異世界共通
「こちらがふたり部屋となります。
何かご入用の際は、お手数ですが受付までお越し下さい」
「ありがとう、そうさせてもらうよ」
「それではごゆっくりご滞在下さい」
丁寧にお辞儀をしてその場を去るカミラだった。
早速部屋の中を見回しているエルルだが、それは子供でなくともするだろうな。
ベッドに座って柔らかさを確かめるのも、どうやら異世界でも共通のようだ。
今回頼んだ部屋は二人部屋、つまりベッドがふたつの部屋になる。
フラヴィは俺と一緒がいいらしいのでベッドはひとつ減ったんだが、思えばこの子が生まれてからずっと一緒に寝ているな。
料金は格安の8000ベルツ。
素泊まりでこの部屋、この値段は中々だと思う。
先ほど案内される前に聞いたが、どうやらこの宿は食事の持ち込みOKらしい。
裏庭に簡易かまどやテーブル、井戸などが設置されているので、バーベキューのような楽しみ方ができるのをウリにしている宿だそうだ。
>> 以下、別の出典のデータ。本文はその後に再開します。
/-- Fused multiply-add in binary64, one rounding (R279). -/
def lseFma (md : Rnd) (x y z : Nat) : LseRes :=
  let a := fp64.read x
  let b := fp64.read y
  let c := fp64.read z
  let infZero := match a, b with
    | .inf _, .fin _ m _ => decide (m = 0)
    | .fin _ m _, .inf _ => decide (m = 0)
    | _, _ => false
  if anySnan [a, b, c] || infZero then lseNV
  else if a.isNan || b.isNan || c.isNan then lseNan
  else
    let np := a.neg? != b.neg?
    match a, b, c with
    | .fin _ ma ea, .fin _ mb eb, .fin nc mc ec =>
      let (v, e) := exactSum np (ma * mb) (ea + eb) nc mc ec
      lseRound fp64 md v e (zeroSign md np nc)
    | .fin _ _ _, .fin _ _ _, .inf n => { pat := fp64.withSign n fp64.infPat }
    | _, _, .inf n => if n = np then { pat := fp64.withSign n fp64.infPat } else lseNV
    | _, _, _ => { pat := fp64.withSign np fp64.infPat }

/-- An exact quotient as an integer of many more bits than any format holds, with a last bit that stands for any
remainder. -/
def stickyDiv (ma mb : Nat) : Nat × Int :=
  let k := Nat.log2 mb + 130
  let n := ma * 2 ^ k
  (2 * (n / mb) + b2n (decide (n % mb ≠ 0)), -((k : Int) + 1))

/-- Divide in binary64. -/
def lseDiv (md : Rnd) (x y : Nat) : LseRes :=
  let a := fp64.read x
  let b := fp64.read y
  if anySnan [a, b] then lseNV
  else match a, b with
    | .nan _, _ => lseNan
    | _, .nan _ => lseNan
    | .inf _, .inf _ => lseNV
    | .inf n, .fin k _ _ => { pat := fp64.withSign (n != k) fp64.infPat }
    | .fin k _ _, .inf n => { pat := fp64.zero (n != k) }
    | .fin na ma ea, .fin nb mb eb =>
      let neg := na != nb
      if mb = 0 then (if ma = 0 then lseNV else { pat := fp64.withSign neg fp64.infPat, flags := flDZ })
      else if ma = 0 then { pat := fp64.zero neg }
      else
        let (m, e) := stickyDiv ma mb
        lseRound fp64 md (if neg then -(m : Int) else m) (ea - eb + e) neg

/-- Integer square root by bits, from bit `k` down: the largest r with r² ≤ n among those built on `acc`. -/
def sqrtBits (n : Nat) : Nat → Nat → Nat
  | 0, acc => if (acc + 1) * (acc + 1) ≤ n then acc + 1 else acc
  | k + 1, acc =>
    let r := acc + 2 ^ (k + 1)
    sqrtBits n k (if r * r ≤ n then r else acc)

/-- The integer square root of a number of at most 512 bits. -/
def isqrt (n : Nat) : Nat := sqrtBits n 256 0

/-- Square root in binary64. -/
def lseSqrt (md : Rnd) (x : Nat) : LseRes :=
  match fp64.read x with
  | .nan sn => if sn then lseNV else lseNan
  | .inf n => if n then lseNV else { pat := fp64.infPat }
  | .fin n m e =>
    if m = 0 then { pat := fp64.zero n }
    else if n then lseNV
    else
      -- an even exponent and many more bits than the format holds
      let sh : Nat := if e % 2 = 0 then 200 else 201
      let big := m * 2 ^ sh
      let r := isqrt big
      let m' := 2 * r + b2n (decide (r * r ≠ big))
      lseRound fp64 md (m' : Int) ((e - sh) / 2 - 1) false

/-- Conversion of a binary64 value to binary32. -/
def lseToF32 (md : Rnd) (x : Nat) : LseRes :=
  match fp64.read x with
  | .nan sn => { pat := fp32.nanPat, flags := if sn then flNV else 0 }
  | .inf n => { pat := fp32.withSign n fp32.infPat }
  | .fin n m e => lseRound fp32 md (if n then -(m : Int) else m) e n

/-- Conversion of a binary64 value to a signed integer of `w` bits (R281). -/
def lseToInt (w : Nat) (md : Rnd) (x : Nat) : LseRes :=
  let top : Int := (2 ^ (w - 1) : Nat) - 1
  let bot : Int := -(2 ^ (w - 1) : Nat)
  match fp64.read x with
  | .nan _ => { pat := 0, flags := flNV }
  | .inf n => { pat := ofSigned w (if n then bot else top), flags := flNV }
  | .fin n m e =>
    let r := shiftRound md n m (-e)
    let v : Int := if n then -(r : Int) else r
    if top < v then { pat := ofSigned w top, flags := flNV }
    else if v < bot then { pat := ofSigned w bot, flags := flNV }
    else { pat := ofSigned w v, flags := if shiftExact m (-e) then 0 else flNX }

/-- The exact conversion of a binary32 value to binary64. -/
def lseFromF32 (x : Nat) : LseRes :=
  match fp32.read x with
  | .nan sn => { pat := fp64.nanPat, flags := if sn then flNV else 0 }
  | .inf n => { pat := fp64.withSign n fp64.infPat }
  | .fin n m e => lseRound fp64 .rne (if n then -(m : Int) else m) e n

/-- The exact conversion of an INT32 to binary64. -/
def lseFromInt (w x : Nat) : LseRes := lseRound fp64 .rne (toSigned w x) 0 false

/-- The order of two finite or infinite values: less, and unordered for NaNs (R279). -/
def Fp.lt? (a b : Fp) : Option Bool :=
  match a, b with
  | .nan _, _ => none
  | _, .nan _ => none
  | .inf n, .inf k => some (n && !k)
  | .inf n, .fin _ _ _ => some n
  | .fin _ _ _, .inf k => some (!k)
  | .fin na ma ea, .fin nb mb eb => some (decide ((exactSum na ma ea (!nb) mb eb).1 < 0))

/-! ### Summary flags (Table 8.7) -/

def smINVALID : Nat := 1
def smNAN_IN : Nat := 2
def smDIV_ZERO : Nat := 4
def smOVERFLOW : Nat := 8
def smFLUSH : Nat := 16
def smSATURATED : Nat := 32
def smINT_WRAP : Nat := 64

/-! ### The LSE's sine, cosine and atan2 (R502) -/

/-- The terms of an alternating series in fixed point with `p` places: from term `t`, each next one is −t y² / (k (k + d)),
`n` of them. -/
def seriesSum (p d : Nat) (y2 : Int) : Nat → Nat → Int → Int
  | 0, _, _ => 0
  | n + 1, k, t => t + seriesSum p d y2 n (k + 2) (-(t * y2 / 2 ^ p) / ((k * (k + d) : Nat) : Int))

/-- `n` doublings of an angle given by its sine and cosine in fixed point with `p` places. -/
def doubleAngle (p : Nat) : Nat → Int × Int → Int × Int
  | 0, sc => sc
  | n + 1, (s, c) => doubleAngle p n (2 * s * c / 2 ^ p, 2 * c * c / 2 ^ p - 2 ^ p)

/-- Sine and cosine of (-1)^neg × m × 2^e as numbers over 2^p, their error below 2^-100: the series of an angle below 2^-7,
doubled. -/
def sinCosOf (neg : Bool) (m : Nat) (e : Int) : (Int × Int) × Nat :=
  let k := ((Nat.log2 m : Int) + e + 8).toNat
  let p := 4 * k + 200
  let sh : Int := e - k + p
  let y : Int := if 0 ≤ sh then (m * 2 ^ sh.toNat : Nat) else (m / 2 ^ (-sh).toNat : Nat)
  let y2 := y * y / 2 ^ p
  let (s, c) := doubleAngle p k (seriesSum p 1 y2 16 2 y, seriesSum p 1 y2 16 1 (2 ^ p))
  ((if neg then -s else s, c), p)

/-- atan of y / 2^200, 0 ≤ y ≤ 2^200, over 2^200: three halvings of the angle, then the series. -/
def atanOf (y : Int) : Int :=
  let half (t : Int) : Int := t * 2 ^ 200 / (2 ^ 200 + (isqrt (2 ^ 400 + t * t).toNat : Int))
  let t := half (half (half y))
  let t2 := t * t / 2 ^ 200
  8 * ((List.range 60).foldr (fun k acc => (2 ^ 200 : Int) / ((2 * k + 1 : Nat) : Int) - acc * t2 / 2 ^ 200) 0 * t / 2 ^ 200)

/-- π over 2^200: 4 atan 1. -/
def piFix : Int := 4 * atanOf (2 ^ 200)

/-- atan2 of two finite values, not both zero, over 2^200. -/
def atan2Of (ny : Bool) (my : Nat) (ey : Int) (nx : Bool) (mx : Nat) (ex : Int) : Int :=
  let e := min ey ex
  let y := my * 2 ^ (ey - e).toNat
  let x := mx * 2 ^ (ex - e).toNat
  let a : Int := if y ≤ x then atanOf ((y * 2 ^ 200 / x : Nat) : Int) else piFix / 2 - atanOf ((x * 2 ^ 200 / y : Nat) : Int)
  let b := if nx then piFix - a else a
  if ny then -b else b

/-- A pattern lies within 2^-48 of v / 2^p. -/
def nearAbs (pat : Nat) (v : Int) (p : Nat) : Bool :=
  match fp64.read pat with
  | .fin n m e =>
    let d := exactSum n m e (decide (0 < v)) v.natAbs (-(p : Int))
    decide ((exactSum false d.1.natAbs d.2 true 1 (-48)).1 ≤ 0)
  | _ => false

/-- The sequence's value where it lies within 2^-48 of v / 2^p, else v / 2^p rounded. [log 60 DESIGN CHOICE, safe] -/
def heldAbs (md : Rnd) (x : Nat × Nat) (v : Int) (p : Nat) : LseRes :=
  { pat := if nearAbs (x.1 % 2 ^ 64) v p then x.1 % 2 ^ 64 else (lseRound fp64 md v (-(p : Int)) false).pat
    flags := x.2 % 32 }

/-- A rounding mode's code (Table 8.3). -/
def Rnd.code : Rnd → Nat
  | .rne => 0 | .rtz => 1 | .rup => 2 | .rdn => 3

/-- The LSE's sine: a NaN gives a NaN, an infinity is invalid. -/
def lseSin (md : Rnd) (x : Nat) : LseRes :=
  match fp64.read x with
  | .nan sn => if sn then lseNV else lseNan
  | .inf _ => lseNV
  | .fin n m e => let ((s, _), p) := sinCosOf n m e; heldAbs md (Config.lseSin md.code x) s p

/-- The LSE's cosine. -/
def lseCos (md : Rnd) (x : Nat) : LseRes :=
  match fp64.read x with
  | .nan sn => if sn then lseNV else lseNan
  | .inf _ => lseNV
  | .fin n m e => let ((_, c), p) := sinCosOf n m e; heldAbs md (Config.lseCos md.code x) c p

/-- The LSE's atan2 of (y, x); for infinities and two zeros the sequence's own value. -/
def lseAtan2 (md : Rnd) (y x : Nat) : LseRes :=
  match fp64.read y, fp64.read x with
  | .nan a, .nan b => if a || b then lseNV else lseNan
  | .nan a, _ => if a then lseNV else lseNan
  | _, .nan b => if b then lseNV else lseNan
  | .fin ny my ey, .fin nx mx ex =>
    if my = 0 ∧ mx = 0 then { pat := (Config.lseAtan2 md.code y x).1 % 2 ^ 64, flags := (Config.lseAtan2 md.code y x).2 % 32 }
    else heldAbs md (Config.lseAtan2 md.code y x) (atan2Of ny my ey nx mx ex) 200
  | _, _ => { pat := (Config.lseAtan2 md.code y x).1 % 2 ^ 64, flags := (Config.lseAtan2 md.code y x).2 % 32 }

/-! ### Tensor engine arithmetic (R284 to R286) -/

/-- Rounding an accumulator value: RNE to FP32, a rounded magnitude below 2^-126 replaced by a zero of its sign with
FLUSH, an overflow by an infinity with OVERFLOW (R285). -/
def teRound (v : Int) (e : Int) (zeroNeg : Bool) : Nat × Nat :=
  if v = 0 then (fp32.zero zeroNeg, 0)
  else
    let neg := decide (v < 0)
    let r := fp32.round .rne neg v.natAbs e
    if r.tiny then (fp32.zero neg, smFLUSH)
    else (r.pat, if r.overflow then smOVERFLOW else 0)

/-- The exact product of two elements (R284), with INVALID for zero times infinity. -/
def teProduct (a b : Fp) : Fp × Nat :=
  let inFlag := if a.isSpecial || b.isSpecial then smNAN_IN else 0
  match a, b with
  | .nan _, _ => (.nan false, inFlag)
  | _, .nan _ => (.nan false, inFlag)
  | .inf n, .inf k => (.inf (n != k), inFlag)
  | .inf n, .fin k m _ => if m = 0 then (.nan false, inFlag ||| smINVALID) else (.inf (n != k), inFlag)
  | .fin k m _, .inf n => if m = 0 then (.nan false, inFlag ||| smINVALID) else (.inf (n != k), inFlag)
  | .fin na ma ea, .fin nb mb eb => (.fin (na != nb) (ma * mb) (ea + eb), inFlag)

/-- One k-step of a floating accumulator: the product added with a single rounding (R284 to R286). -/
def teStep (acc : Nat) (a b : Fp) : Nat × Nat :=
  let (p, fl) := teProduct a b
  match fp32.read acc, p with
  | .nan _, _ => (fp32.nanPat, fl)
  | _, .nan _ => (fp32.nanPat, fl)
  | .inf n, .inf k => if n = k then (acc, fl) else (fp32.nanPat, fl ||| smINVALID)
  | .inf _, .fin _ _ _ => (acc, fl)
  | .fin _ _ _, .inf k => (fp32.withSign k fp32.infPat, fl)
  | .fin na ma ea, .fin nb mb eb =>
    let (v, e) := exactSum na ma ea nb mb eb
    let (r, fl') := teRound v e (na && nb)
    (r, fl ||| fl')

/-! ### Vector unit arithmetic (R288 to R292) -/

/-- The summary flags of a VU result that has been rounded from finite inputs. -/
def vuFlags (r : Rounded) : Nat := if r.overflow then smOVERFLOW else 0

/-- FP32 fused multiply-add of the vector unit (R288); add is fma(a, 1, b) and multiply fma(a, b, −0) of the right
sign, which the next two give directly. -/
def vuFma (x y z : Nat) : Nat × Nat :=
  let a := fp32.read x
  let b := fp32.read y
  let c := fp32.read z
  let inFl := if a.isSpecial || b.isSpecial || c.isSpecial then smNAN_IN else 0
  if a.isNan || b.isNan || c.isNan then (fp32.nanPat, inFl)
  else
    let np := a.neg? != b.neg?
    match a, b, c with
    | .fin _ ma ea, .fin _ mb eb, .fin nc mc ec =>
      let (v, e) := exactSum np (ma * mb) (ea + eb) nc mc ec
      if v = 0 then (fp32.zero (np && nc), inFl)
      else let r := fp32.round .rne (decide (v < 0)) v.natAbs e; (r.pat, inFl ||| vuFlags r)
    | .inf _, .fin _ 0 _, _ => (fp32.nanPat, inFl ||| smINVALID)
    | .fin _ 0 _, .inf _, _ => (fp32.nanPat, inFl ||| smINVALID)
    | .fin _ _ _, .fin _ _ _, .inf n => (fp32.withSign n fp32.infPat, inFl)
    | _, _, .inf n => if n = np then (fp32.withSign n fp32.infPat, inFl) else (fp32.nanPat, inFl ||| smINVALID)
    | _, _, _ => (fp32.withSign np fp32.infPat, inFl)

/-- FP32 one. -/
def f32One : Nat := 0x3F800000

/-- FP32 add (R288). -/
def vuAdd (x y : Nat) : Nat × Nat := vuFma x f32One y

/-- FP32 multiply (R288): the product alone, its zero keeping the exact sign. -/
def vuMul (x y : Nat) : Nat × Nat :=
  let n := (fp32.read x).neg? != (fp32.read y).neg?
  vuFma x y (fp32.zero n)

/-! ### Approximations (R291, Table 8.10) -/

/-- A positive FP32 pattern lies within a relative 2^-`bits` of m × 2^e. -/
def within (bits pat m : Nat) (e : Int) : Bool :=
  match fp32.read pat with
  | .fin false a ea =>
    let (d, de) := exactSum false a ea true m e
    decide ((exactSum false (d.natAbs * 2 ^ bits) de true m e).1 ≤ 0)
  | _ => false

/-- The implementation's value where it keeps the error bound, else the value rounded. [log 60 DESIGN CHOICE, safe] -/
def heldTo (bits free m : Nat) (e : Int) : Nat :=
  if within bits (free % 2 ^ 31) m e then free % 2 ^ 31 else (fp32.round .rne false m e).pat

/-- Places of the fixed-point arithmetic below. -/
def expPlaces : Nat := 96

/-- The product of the constants 2^(2^-i) that the bits of a fraction choose, from the bit of weight 2^(n-1) down; `c` is the
constant before, by repeated square roots. -/
def expBits : Nat → Nat → Nat → Nat → Nat
  | 0, _, _, acc => acc
  | n + 1, f, c, acc =>
    let c' := isqrt (c * 2 ^ expPlaces)
    expBits n f c' (if bitOf f n then acc * c' / 2 ^ expPlaces else acc)

/-- 2 to the power (-1)^neg × m × 2^e as a number times a power of two, its relative error below 2^-80. -/
def exp2Of (neg : Bool) (m : Nat) (e : Int) : Nat × Int :=
  let mag : Int := if 0 ≤ e + expPlaces then (m * 2 ^ (e + expPlaces).toNat : Nat) else (m / 2 ^ (-(e + expPlaces)).toNat : Nat)
  let x : Int := if neg then -mag else mag
  let k := x / (2 ^ expPlaces : Nat)
  let f := (x % (2 ^ expPlaces : Nat)).toNat
  (expBits expPlaces f (2 * 2 ^ expPlaces) (2 ^ expPlaces), k - expPlaces)

/-- 1 / (m × 2^e). -/
def rcpOf (m : Nat) (e : Int) : Nat × Int :=
  let (q, k) := stickyDiv 1 m
  (q, k - e)

/-- 1 / √(m × 2^e). -/
def rsqrtOf (m : Nat) (e : Int) : Nat × Int :=
  let m' := if e % 2 = 0 then m else 2 * m
  let e' := if e % 2 = 0 then e else e - 1
  let (q, k) := stickyDiv 1 (isqrt (m' * 2 ^ 400))
  (q, k + 200 - e' / 2)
以前は食事も用意していたが、客から"仄暗い井戸の底から這い出た料理"を出すと評判になり、それ以降は提供しなくなったとカミラはどこか残念そうに話した。
どうやら彼女の料理スキルは絶望的のようで、どことなくラーラを連想した。
室内での飲食も可能だが、調理はご遠慮下さいと笑顔で言われたことに驚いた。
恐らくは彼女なりのジョークだったのだろうと、俺は深く追求しなかった。
さすがに借りた部屋の中で煮炊きをするやつがいるとも思えないしな。
窓側のベッドに横になってまったりするエルルに微笑ましく思いながら話した。
「さて、食事はどうする?
でき上がってる料理ならここでも食べられるが」
「そんなの寂しいよ!
せっかくだし、裏庭に行ってみよ?」
がばっと鋭く起き上がったエルルは提案した。
確かに外は暖かいし、天気もいい。
簡易とはいえかまどがあれば美味しい食事を作れるし、外で食べるのも楽しい。
問題は、はらぺこわんこが空腹に耐えられるのか心配だが、ちらりと見た感じでは大丈夫そうだな。
「それじゃ、外で何か作るか」
「わーい!」
「わふっわふわふっ」
「うん、そうだね。
ふらびいも、おなかすいた」
笑顔の3人を連れて、俺達は裏庭へ向かった。
途中カミラに会ったので念のため施設の利用を話すと、快く許可をもらえた。
食材のみになるが、野菜や肉などはある程度用意しているので、必要に応じて購入できるようだ。
宿泊施設でこういったサービスはあまり行われていないと学んでる。
大抵は料理や酒を出す施設が館内に造られていることがほとんどで、そういったことをしていない素泊まり専門の宿では食材の提供もなければ、そういった調理するスペースが備えられていることもあまり聞かないらしい。
まぁ、腹が減ったらどこかに食べに行けばいいだけだし、それほどこういった施設は必要とされないんだろうな。
例外として、魔物の宿泊を認めている施設の多くがこういった場所を提供していると、前衛的な料理を作り出すと思われる彼女は教えてくれた。
その理由は深く考えなくとも理解できることだった。
魔物は主人の言うことしか聞かないのだろう。
人と同じ場所で飲食をすれば、トラブルの火種になる。
まぁ、そんなところだろうな。
裏庭は思っていた以上に広く、光が多く差し込むように上手く周りの家が避けている造りになっていた。
さすがに偶然だろうけど、こういった場所なら楽しく食事ができそうだな。
最近、凝った料理ばかりを出していたが、こんな場所ならやっぱりアレだよな。
火種になる魔導具と炭、長めの鉄製の串と食材をインベントリから取り出す。
ソースは何にしようか。
せっかくだし、何か個性的なものも作りたいな。
子供達視線を向けると、何ができ上がるのか楽しみな様子で見つめていた。
豪快にお腹を鳴らしている子もいるから、まずは手早く下準備を済ませるか。